***** MATERIAL TO PROCESS
-- ==== Sys2Proof/Tests/Outside.lean ====
section
/-! SUPPORT. Witnesses of the hypotheses of the statements about security, evidence, power, resets, read-out and registers (O51 to
O60). -/
namespace Sys2Proof.Tests
open Sys2Proof.Machine
set_option Elab.async false

/-! ### The security channels (O51) -/

def secWord (op p k : Nat) : Nat := 2 ^ 31 + op * 2 ^ 27 + p * 2 ^ 10 + k
/-- Both agents are up, and partition 0 is defined. -/
def sBoth : State := sClasp Clasp.empty

/-- Each agent may give its commands: the host's channel is 1, the firmware's 0. -/
theorem test_sec_writes : (∀ p, p ∈ [0, 1, 2, 3, 4, 5, 6, 7].flatMap (fun op => [(Reg.SEC_CMD 1, secWord op 0 0), (Reg.SEC_CMD 1, secWord op 15 63)]) →
      ∃ r, WriteOk .host sBoth r p.1 p.2) ∧
    (∀ p, p ∈ [0, 1, 2, 3, 4, 5, 6, 7].flatMap (fun op => [(Reg.SEC_CMD 0, secWord op 0 0), (Reg.SEC_CMD 0, secWord op 15 63)]) → ∃ r, WriteOk .firmware sBoth r p.1 p.2) :=
  ⟨writesOk_of (by decide +kernel), writesOk_of (by decide +kernel)⟩

/-- A command of an operation is in progress on a channel, with partition 0 and slot 0. -/
def sSec (ch op len : Nat) : State :=
  (((((fwUp (withSet base (loadRecs ++ partRecs))).setFld (Fld.SEC_CMD_GO ch) 1).setFld (Fld.SEC_CMD_OP ch) op).setFld (Fld.SEC_CMD_LEN_LEN ch) len))

/-- An install waits for a rekey of its partition on the other channel. -/
theorem test_sec_waits : (let s := ((sSec 1 2 1760).setFld (Fld.SEC_CMD_GO 0) 1).setFld (Fld.SEC_CMD_OP 0) 4
    s.runs = true ∧ s.fld (Fld.SEC_CMD_GO 1) = 1 ∧ s.secOp 1 = 2 ∧ s.fld (Fld.SEC_CMD_GO 0) = 1 ∧ s.secOp 0 = 4 ∧ s.secPart 0 = s.secPart 1) := by decide +kernel

/-- Lengths at which a command fails, and those it takes. -/
theorem test_sec_lengths : [(0, 0), (0, 4194305), (2, 1759), (6, 7461), (7, 0)].all (fun p => let s := sSec 1 p.1 p.2
      s.runs && s.fld (Fld.SEC_CMD_GO 1) == 1 && s.fld (Fld.SEC_CMD_GO 0) == 0 && s.secOp 1 == p.1 && !s.secLenOk 1) = true ∧
    [(0, 1), (0, 4194304), (1, 0), (2, 1760), (4, 0), (5, 0), (6, 7460), (7, 7412)].all (fun p => (sSec 1 p.1 p.2).secLenOk 1 && (sSec 0 p.1 p.2).secLenOk 0) = true := by
  decide +kernel

/-- The bytes of the host's command: they have come, they do not come, they have not come yet. -/
def sPulled (s : State) (f : Pull) : State := s.setPull 3 (some f)
theorem test_sec_source (s : State) (n : Nat) (b : List Byte) (hn : s.secLen 1 = n) (h0 : n ≠ 0) (hb : n ≤ b.length) :
    (sPulled s ⟨0, n, b, false⟩).secSource 1 = (sPulled s ⟨0, n, b, false⟩, some (some b)) ∧ (sPulled s ⟨0, n, b, true⟩).secSource 1 = (sPulled s ⟨0, n, b, true⟩, some none) := by
  have h2 : ∀ f, (sPulled s f).pull 3 = some f := fun f => by
    simp only [sPulled, State.setPull, State.pull]
    exact SMap.get_set_self _ _ _ _
  have h1 : ∀ f, (sPulled s f).secLen 1 = n := fun f => hn
  simp [State.secSource, h1, h0, State.pulled, h2, hb]
theorem test_sec_pending : (let s := sPulled (sSec 1 5 0) ⟨0, 48, [], false⟩
    s.secLenOk 1 = true ∧ (s.secSource 1).2 = none) ∧ (sSec 1 1 0).secSource 1 = (sSec 1 1 0, some (some [])) := by decide +kernel

/-- A firmware image of either SVN. -/
theorem test_fw_svn (b : List Byte) : Config.fwSvn b < Config.fwSvn b + 1 ∧ (sSec 1 0 1).aon.fuseSvn ≤ Config.fwSvn b :=
  ⟨by omega, Nat.zero_le _⟩
theorem test_fw_there : (sSec 1 1 0).rot.fw = some ([], 1) ∧ ({ sSec 1 1 0 with rot := { (sSec 1 1 0).rot with fw := none } } : State).runs = true := by decide +kernel

/-- A blob for partition 0, slot 0 and EPOCH 0 of this chip. -/
def blob : List Byte :=
  natLe 4 0x574B4C50 ++ natLe 2 1 ++ natLe 1 3 ++ natLe 1 0 ++ natLe 8 Config.serial.toNat ++ natLe 4 0 ++ natLe 1 0 ++ List.replicate 1739 0
/-- Partition 0 has its key pairs; its slot 0 is empty or not. -/
def sKey (slots : SMap (List Byte)) : State := (sSec 1 2 1760).setKeys 0 ⟨true, 0, 1, 0, slots⟩

theorem leNat_eight (n : Nat) (h : n < 2 ^ 64) : leNat (natLe 8 n) = n := by
  simp only [natLe, leNat, BitVec.toNat_ofNat]
  omega

theorem test_blob_form : blobBad blob = false ∧ blobBad (List.replicate 1760 0) = true := by decide +kernel
theorem test_blob_serial : at' blob 8 8 = Config.serial.toNat := by
  have h : (blob.drop 8).take 8 = natLe 8 Config.serial.toNat := rfl
  rw [at', h]
  exact leNat_eight _ Config.serial.isLt
theorem test_blob_meets : (let s := sKey []
      at' blob 0x14 1 = s.secPart 1 ∧ at' blob 7 1 = s.fld (Fld.SEC_CMD_SLOT 1) ∧ s.definedPart 0 = true ∧ (s.keys 0).defd = true ∧ at' blob 0x10 4 = (s.keys 0).epoch ∧
        SMap.get noSlot (s.keys 0).slots 0 = []) ∧ SMap.get noSlot ((sKey [(0, [1])]).keys 0).slots 0 ≠ [] := by decide +kernel

/-- Partitions that are defined and are not; a claim in Vestibule and in Service. -/
theorem test_sec_parts : (sSec 1 4 0).definedPart ((sSec 1 4 0).secPart 1) = true ∧ (let s := (sSec 1 4 0).setFld (Fld.SEC_CMD_PARTITION 1) 1; s.definedPart (s.secPart 1) = false) ∧
    (sSec 1 5 0).aon.dev ≠ .vestibule ∧ (sSec 1 5 0).aon.owners = [] ∧ ({ sSec 1 5 0 with aon := { aonUp with dev := .vestibule } } : State).runs = true := by decide +kernel

/-- Signatures that do not verify, and, where both primitives say so, ones that do. -/
theorem test_signed (keys msg sigs : List Byte) : signedBy [] keys msg sigs = false ∧
    (Config.ecdsaOk (keys.take 97) msg (sigs.take 96) = true → Config.mldsaOk (keys.drop 97) msg ((sigs.drop 96).take 4627) = true →
      signedBy (sha384 keys) keys msg sigs = true) := by
  refine ⟨rfl, fun h1 h2 => ?_⟩
  simp [signedBy, h1, h2]

/-- Owner slots: one that is used, and four; a debug unlock that is open, and one that is closed. -/
theorem test_sec_owners : (let s := { sSec 1 6 7460 with aon := { aonUp with owners := [[]] } }
     s.runs = true ∧ s.aon.owners.getLast? = some [] ∧ s.aon.owners.length < 4) ∧
    4 ≤ ({ sSec 1 6 7460 with aon := { aonUp with owners := [[], [], [], []] } } : State).aon.owners.length ∧
    (let s := ({ sSec 1 7 7412 with aon := { aonUp with owners := [[]] } } : State).setFld Fld.SEC_STATUS_DEBUG 1
     s.fld Fld.SEC_STATUS_DEBUG = 1 ∧ s.allStopped = true ∧ (s.setFld Fld.SET_PART_RUN_RUN 1).allStopped = false) ∧
    (sSec 1 7 7412).aon.owners = [] := by decide +kernel

/-! ### Evidence and the sideband (O52) -/

/-- Transports that are up, with the algorithms negotiated; all sessions in use, and one of them. -/
def sSpdm (ss : List Session) : State :=
  let s := hostUp (withSet base partRecs)
  { s with rot := { s.rot with neg := [(0, true), (1, true), (2, true), (3, true)], sess := ss } }

theorem test_spdm_up : [Transport.mctpSmbus, .doe, .mctpCxl].all (fun tr => (sSpdm []).answers tr && (sSpdm []).negotiated tr && (hostUp base).answers tr &&
    !(hostUp base).negotiated tr && !State.reset.answers tr) = true := by decide +kernel

/-- Sessions: none, one that names the message, and four. -/
def sess1 (tr : Transport) : Session := ⟨9, tr, 0, 3⟩
theorem test_spdm_sessions : (sSpdm []).rot.sess.length < 4 ∧ 4 ≤ (sSpdm (List.replicate 4 (sess1 .doe))).rot.sess.length ∧
    (∃ x, x ∈ (sSpdm [sess1 .doe]).rot.sess ∧ x.id = 9 ∧ x.transport = .doe) := ⟨by decide, by decide, sess1 .doe, by simp [sSpdm], rfl, rfl⟩

/-- A quote of a partition that is defined and has its keys, and one that is not defined. -/
theorem test_quote_meets : (let s := (sSpdm []).setKeys 0 ⟨true, 0, 1, 0, []⟩
    s.definedPart 0 = true ∧ (s.keys 0).defd = true) ∧ (sSpdm []).definedPart 1 = false := by decide +kernel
**********
_ACTION ITEM_. Search the data above for the word "four" and report how many lines contain it, with nothing further.

_PROBLEM SOLUTION_. 2